The Financial Express

Global farm subsidy cut & Bangladesh

| Updated: October 31, 2021 20:15:53

File photo used for representation purpose (Collected) File photo used for representation purpose (Collected)

Bangladesh is weighing losses and gains from farm-subsidy cuts by wealthy countries following the World Trade Organization (WTO) Agreement on Agriculture (AoA) that provides the nations flexibility to provide higher domestic support to their farmers.  Doing this arithmetic is promoted by a crossroads of export and import trades created by the WTO deal in the farm sector.

Bangladesh has the possibility to export some farm products, including fresh fruits and vegetables, if their prices increase on the international market as a result of agricultural subsidy cutbacks particularly in the rich nations. 

India, as a leading exporter of farm products and developing country, felt discriminated against by the agreement and raised the issue with the WTO on the plea that the flexibility allowed to the developed economies would distort the international farm products' market. Opposing the flexibility allowed to the developed economies, New Delhi proposed that the developed countries ought to lower their farm subsidies to end trade distortions.

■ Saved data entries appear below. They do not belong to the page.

-- ==== Sys2Proof/Machine/ScalarArith.lean ====
section
/-!
DEFINITION. The S slot: arithmetic, logic, predicates and index registers (R161-R174).
-/

namespace Sys2Proof.Machine

/-- A two-operand instruction that pushes one result (R160): `f` of A and B, or A where the guard is false (R31). -/
def sBin (g : Guard) (a b : SSel) (lat : Nat) (f : W64 → W64 → W64) (s : State) : Host.Outcome State Fault Refusal :=
  conclude s do
    let (t, x) ← s.issuer
    let on := gTrue g x
    guardOps s x on [.s a, .s b] 1
    let va := sVal s x on a
    return pushS (popOps s x on [.s a, .s b]) t lat (if on then f va (sVal s x on b) else va)
/-- A one-operand instruction that pushes one result (R160); `on` is its guard. -/
def sUn (gd : Context → Bool) (a : SSel) (lat : Nat) (f : W64 → W64) (s : State) : Host.Outcome State Fault Refusal :=
  conclude s do
    let (t, x) ← s.issuer
    let on := gd x
    guardOps s x on [.s a] 1
    let va := sVal s x on a
    return pushS (popOps s x on [.s a]) t lat (if on then f va else va)
/-- An integer instruction of a width (R162, R164): the exact result of the two integers read. -/
def intOp (w : Width) (u sat : Bool) (f : Int → Int → Int) (a b : W64) : W64 :=
  let n := Arith.bits w
  Arith.intOut (f (Arith.intIn a.toNat n u) (Arith.intIn b.toNat n u)) n u sat
/-- A bitwise instruction of a width (R164). -/
def bitOp (w : Width) (u : Bool) (f : W64 → W64 → W64) (a b : W64) : W64 :=
  Arith.intOut (f a b).toNat (Arith.bits w) u false
/-- A shift of a width: the amount is every bit of B (R164). -/
def shiftOp (w : Width) (u : Bool) (f : Int → Nat → Nat → Int) (a b : W64) : W64 :=
  let n := Arith.bits w
  Arith.intOut (f (Arith.intIn a.toNat n u) b.toNat n) n u false

/-- ADD (R164). -/
def execAdd (g : Guard) (a b : SSel) (sat u : Bool) (w : Width) (s : State) : Host.Outcome State Fault Refusal :=
  sBin g a b 1 (intOp w u sat fun x y => x + y) s
/-- SUB (R164). -/
def execSub (g : Guard) (a b : SSel) (sat u : Bool) (w : Width) (s : State) : Host.Outcome State Fault Refusal :=
  sBin g a b 1 (intOp w u sat fun x y => x - y) s
/-- ADDI (R166). -/
def execAddi (g : BitVec 3) (a : SSel) (i : BitVec 13) (s : State) : Host.Outcome State Fault Refusal :=
  sUn (gOn g) a 1 (fun x => x + i.signExtend 64) s
/-- MUL (R164). -/
def execMul (g : Guard) (a b : SSel) (sat u : Bool) (w : Width) (s : State) : Host.Outcome State Fault Refusal :=
  sBin g a b 3 (intOp w u sat fun x y => x * y) s
/-- MULH (R164). -/
def execMulh (g : Guard) (a b : SSel) (u : Bool) (w : Width) (s : State) : Host.Outcome State Fault Refusal :=
  sBin g a b 3 (intOp w u false fun x y => x * y / 2 ^ Arith.bits w) s
/-- DIV (R165). -/
def execDiv (g : Guard) (a b : SSel) (sat u : Bool) (w : Width) (s : State) : Host.Outcome State Fault Refusal :=
  sBin g a b 18 (intOp w u false fun x y => (Arith.divRem x y (Arith.bits w) u sat).1) s
/-- REM (R165). -/
def execRem (g : Guard) (a b : SSel) (u : Bool) (w : Width) (s : State) : Host.Outcome State Fault Refusal :=
  sBin g a b 18 (intOp w u false fun x y => (Arith.divRem x y (Arith.bits w) u false).2) s
/-- AND (R164). -/
def execAnd (g : Guard) (a b : SSel) (u : Bool) (w : Width) (s : State) : Host.Outcome State Fault Refusal :=
  sBin g a b 1 (bitOp w u fun x y => x &&& y) s
/-- OR (R164). -/
def execOr (g : Guard) (a b : SSel) (u : Bool) (w : Width) (s : State) : Host.Outcome State Fault Refusal :=
  sBin g a b 1 (bitOp w u fun x y => x ||| y) s
/-- XOR (R164). -/
def execXor (g : Guard) (a b : SSel) (u : Bool) (w : Width) (s : State) : Host.Outcome State Fault Refusal :=
  sBin g a b 1 (bitOp w u fun x y => x ^^^ y) s
/-- ANDI (R166). -/
def execAndi (g : BitVec 3) (a : SSel) (i : BitVec 13) (s : State) : Host.Outcome State Fault Refusal :=
  sUn (gOn g) a 1 (fun x => x &&& i.signExtend 64) s
/-- SHL (R164). -/
def execShl (g : Guard) (a b : SSel) (u : Bool) (w : Width) (s : State) : Host.Outcome State Fault Refusal :=
  sBin g a b 1 (shiftOp w u Arith.shl) s
/-- SHR (R164). -/
def execShr (g : Guard) (a b : SSel) (u : Bool) (w : Width) (s : State) : Host.Outcome State Fault Refusal :=
  sBin g a b 1 (shiftOp w u Arith.shr) s
/-- SHLI (R166). -/
def execShli (g : BitVec 3) (a : SSel) (u : Bool) (w : Width) (sh : BitVec 6) (s : State) : Host.Outcome State Fault Refusal :=
  sUn (gOn g) a 1 (fun x => shiftOp w u Arith.shl x (sh.setWidth 64)) s
/-- SHRI (R166). -/
def execShri (g : BitVec 3) (a : SSel) (u : Bool) (w : Width) (sh : BitVec 6) (s : State) : Host.Outcome State Fault Refusal :=
  sUn (gOn g) a 1 (fun x => shiftOp w u Arith.shr x (sh.setWidth 64)) s
/-- MOVI (R166); a false guard pushes zero (R31). -/
def execMovi (g : BitVec 3) (i : BitVec 13) (s : State) : Host.Outcome State Fault Refusal :=
  conclude s do
    let (t, x) ← s.issuer
    guardOps s x (gOn g x) [] 1
    return pushS s t 1 (if gOn g x then i.signExtend 64 else 0)
/-- SHORI (R166). -/
def execShori (g : BitVec 3) (a : SSel) (i : BitVec 13) (s : State) : Host.Outcome State Fault Refusal :=
  sUn (gOn g) a 1 (fun x => (x <<< 13) ||| i.setWidth 64) s
/-- MIN (R164). -/
def execMin (g : Guard) (a b : SSel) (u : Bool) (w : Width) (s : State) : Host.Outcome State Fault Refusal :=
  sBin g a b 1 (intOp w u false fun x y => min x y) s
/-- MAX (R164). -/
def execMax (g : Guard) (a b : SSel) (u : Bool) (w : Width) (s : State) : Host.Outcome State Fault Refusal :=
  sBin g a b 1 (intOp w u false fun x y => max x y) s
/-- CLZ (R167). -/
def execClz (g : Guard) (a : SSel) (w : Width) (s : State) : Host.Outcome State Fault Refusal :=
  sUn (gTrue g) a 1 (fun x => BitVec.ofNat 64 (Arith.clz x.toNat (Arith.bits w))) s
/-- POPC (R167). -/
def execPopc (g : Guard) (a : SSel) (w : Width) (s : State) : Host.Outcome State Fault Refusal :=
  sUn (gTrue g) a 1 (fun x => BitVec.ofNat 64 (Arith.popc x.toNat (Arith.bits w))) s
/-- SEXT (R167). -/
def execSext (g : Guard) (a : SSel) (u : Bool) (w : Width) (s : State) : Host.Outcome State Fault Refusal :=
  sUn (gTrue g) a 1 (fun x => Arith.intOut (Arith.intIn x.toNat (Arith.bits w) u) (Arith.bits w) u false) s

/-- pos and len of a bit-field control operand; none where they are out of their limits (R168). -/
def fieldOf (b : W64) : Option (Nat × Nat) :=
  let pos := (b.extractLsb' 0 6).toNat
  let len := (b.extractLsb' 8 7).toNat
  if len = 0 ∨ 64 < len ∨ 64 < pos + len then none else some (pos, len)
/-- The field BFX extracts (R168). -/
def bfxVal (a : W64) (pos len : Nat) (u : Bool) : W64 :=
  Arith.intOut (Arith.intIn (a.toNat / 2 ^ pos) len u) len u false
/-- What BFI pushes (R168). -/
def bfiVal (a q : W64) (pos len : Nat) : W64 :=
  let m : W64 := BitVec.ofNat 64 ((2 ^ len - 1) * 2 ^ pos)
  (a &&& ~~~m) ||| ((q <<< pos) &&& m)
/-- BFX (R168). -/
def execBfx (g : Guard) (a b : SSel) (u : Bool) (s : State) : Host.Outcome State Fault Refusal :=
  conclude s do
    let (t, x) ← s.issuer
    let on := gTrue g x
    guardOps s x on [.s a, .s b] 1
    let va := sVal s x on a
    let vb := sVal s x on b
    let s' := popOps s x on [.s a, .s b]
    if !on then return pushS s' t 1 va
    match fieldOf vb with
    | none => operand 0x16 vb
    | some (pos, len) => return pushS s' t 1 (bfxVal va pos len u)
/-- BFI (R168); m is the age of the qs entry that supplies the inserted bits. -/
def execBfi (g : Guard) (a b : SSel) (m : BitVec 4) (s : State) : Host.Outcome State Fault Refusal :=
  conclude s do
    let (t, x) ← s.issuer
    let on := gTrue g x
    guardOps s x on [.s a, .s b, .s (.q m)] 1
    let va := sVal s x on a
    let vb := sVal s x on b
    let s' := popOps s x on [.s a, .s b]
    if !on then return pushS s' t 2 va
    match fieldOf vb with
    | none => operand 0x17 vb
    | some (pos, len) => return pushS s' t 2 (bfiVal va (x.qsAt m) pos len)
/-- SEL (R169). -/
def execSel (g : Guard) (a b : SSel) (p : BitVec 3) (s : State) : Host.Outcome State Fault Refusal :=
  conclude s do
    let (t, x) ← s.issuer
    let on := gTrue g x
    guardOps s x on [.s a, .s b] 1
    let va := sVal s x on a
    let s' := popOps s x on [.s a, .s b]
    return pushS s' t 1 (if on && !(x.fr.ps.getLsbD p.toNat) then sVal s x on b else va)
/-- CMP (R170). -/
def execCmp (g : Guard) (a b : SSel) (cond : CmpCond) (d : BitVec 3) (s : State) : Host.Outcome State Fault Refusal :=
  conclude s do
    let (t, x) ← s.issuer
    let on := gTrue g x
    guardOps s x on [.s a, .s b] 0
    let s' := popOps s x on [.s a, .s b]
    return if on then wrPs s' t d (cmpCond cond (sVal s x on a) (sVal s x on b)) else s'
/-- PLOG (R171). -/
def execPlog (g : Guard) (x y : BitVec 3) (op : PlogOp) (d : BitVec 3) (s : State) : Host.Outcome State Fault Refusal :=
  conclude s do
    let (t, c) ← s.issuer
    guardOps s c (gTrue g c) [] 0
    return if gTrue g c then wrPs s t d (Arith.plog op (c.fr.ps.getLsbD x.toNat) (c.fr.ps.getLsbD y.toNat)) else s
/-- PUTX (R173). -/
def execPutx (g : Guard) (a : SSel) (x : IdxReg) (s : State) : Host.Outcome State Fault Refusal :=
  conclude s do
    let (t, c) ← s.issuer
    let on := gTrue g c
    guardOps s c on [.s a] 0
    let s' := popOps s c on [.s a]
    return if on then wrX s' t x ((sVal s c on a).setWidth 32) else s'
/-- XADDI (R174). -/
def execXaddi (g : BitVec 3) (x : IdxReg) (i : BitVec 13) (s : State) : Host.Outcome State Fault Refusal :=
  conclude s do
    let (t, c) ← s.issuer
    guardOps s c (gOn g c) [] 0
    return if gOn g c then wrX s t x (c.xReg x + i.signExtend 32) else s

end Sys2Proof.Machine
end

As Dhaka is evaluating the Indian proposal, economists say that Bangladesh is likely to be affected if subsidy cuts lead to price hike of farm products in source countries as the country has to make import of some items of agricultural produce to make up for domestic- supply shortfalls.

Economists say that Bangladesh ought to take the option of balancing between defensive and offensive positions on the farm- subsidy issue, as the country is poised on the horns of a dilemma.

At the ongoing WTO negotiations, Bangladesh has supported a proposal to protect the interests of small farmers if the import bills of developing countries go up due to the flexibility given to the developed economies through the WTO Agreement. The United States (US) and the European Union (EU), however, stand opposed to the proposal and plea for removing ''all the barriers to free market activities''.

And developing countries supported a counter-proposal to reduce farm subsidies by developed economies, instead of a blanket withdrawal.

Bangladesh confronts two possibilities: its agricultural exports will go up if the wealthy nations reduce subsidies but its import bill will also go up having to pay higher prices of many products it now imports at lower prices.

The country uses product-specific Aggregate Measurement of Support (AMS) to provide price support to rice and wheat, and non-specific AMSs subsidies to fertiliser imports. It provides tariff protection to domestic agriculture and restricts export of several agricultural commodities to ensure domestic supplies. Bangladesh also provides cash incentives to promote agricultural exports and concessional credits for farm machinery, procurement of rice and wheat from farmers, lower electricity tariffs for irrigation and tax holiday to agro-processing industries.

Between 2017 and 2019, the Paris-based Organisation for Economic Cooperation and Development (OECD) had paid $708 billion to support agricultural producers in 54 countries. Although high farm subsidies in developed countries reduce global prices, they also reduce farmers' earnings in low-income countries.

According to a number of studies conducted by the World Bank, the US subsidies alone reduce West Africa's annual revenue from cotton exports by $250 million annually.

To protect their trade interests, Canada, the US and Ukraine, though among the 32 members that pay the highest domestic farm subsidies, at the WTO  oppose developing countries subsidising their agricultural production.

A farmer in Switzerland gets $37,952 in subsidy a year, while an Indian farmer ends up with $451.

From 1995 to 2018, Japan had provided domestic subsidies ranging from 42 per cent to 48 per cent  of the total value of agriculture production, Norway - ranging from 32 per cent to 61 per cent, Switzerland - 38 per cent to 43 per cent-- far beyond what developing countries like Bangladesh could pay. 

Domestic subsidies provided by the US exceed 50 per cent to 100 per cent of the value, depending on products. The US subsidises rice production by 82 per cent of the production cost, 65 per cent to  sunflower, 74 per cent to cotton and 215 per cent to wool.

The US heavily subsidises its dairy industry and Canada its  milk production, as part of their strategy of flexibility.

To reduce the distortion, there is a proposal before the WTO for all the member-countries to reduce domestic farm subsidies for three to five years.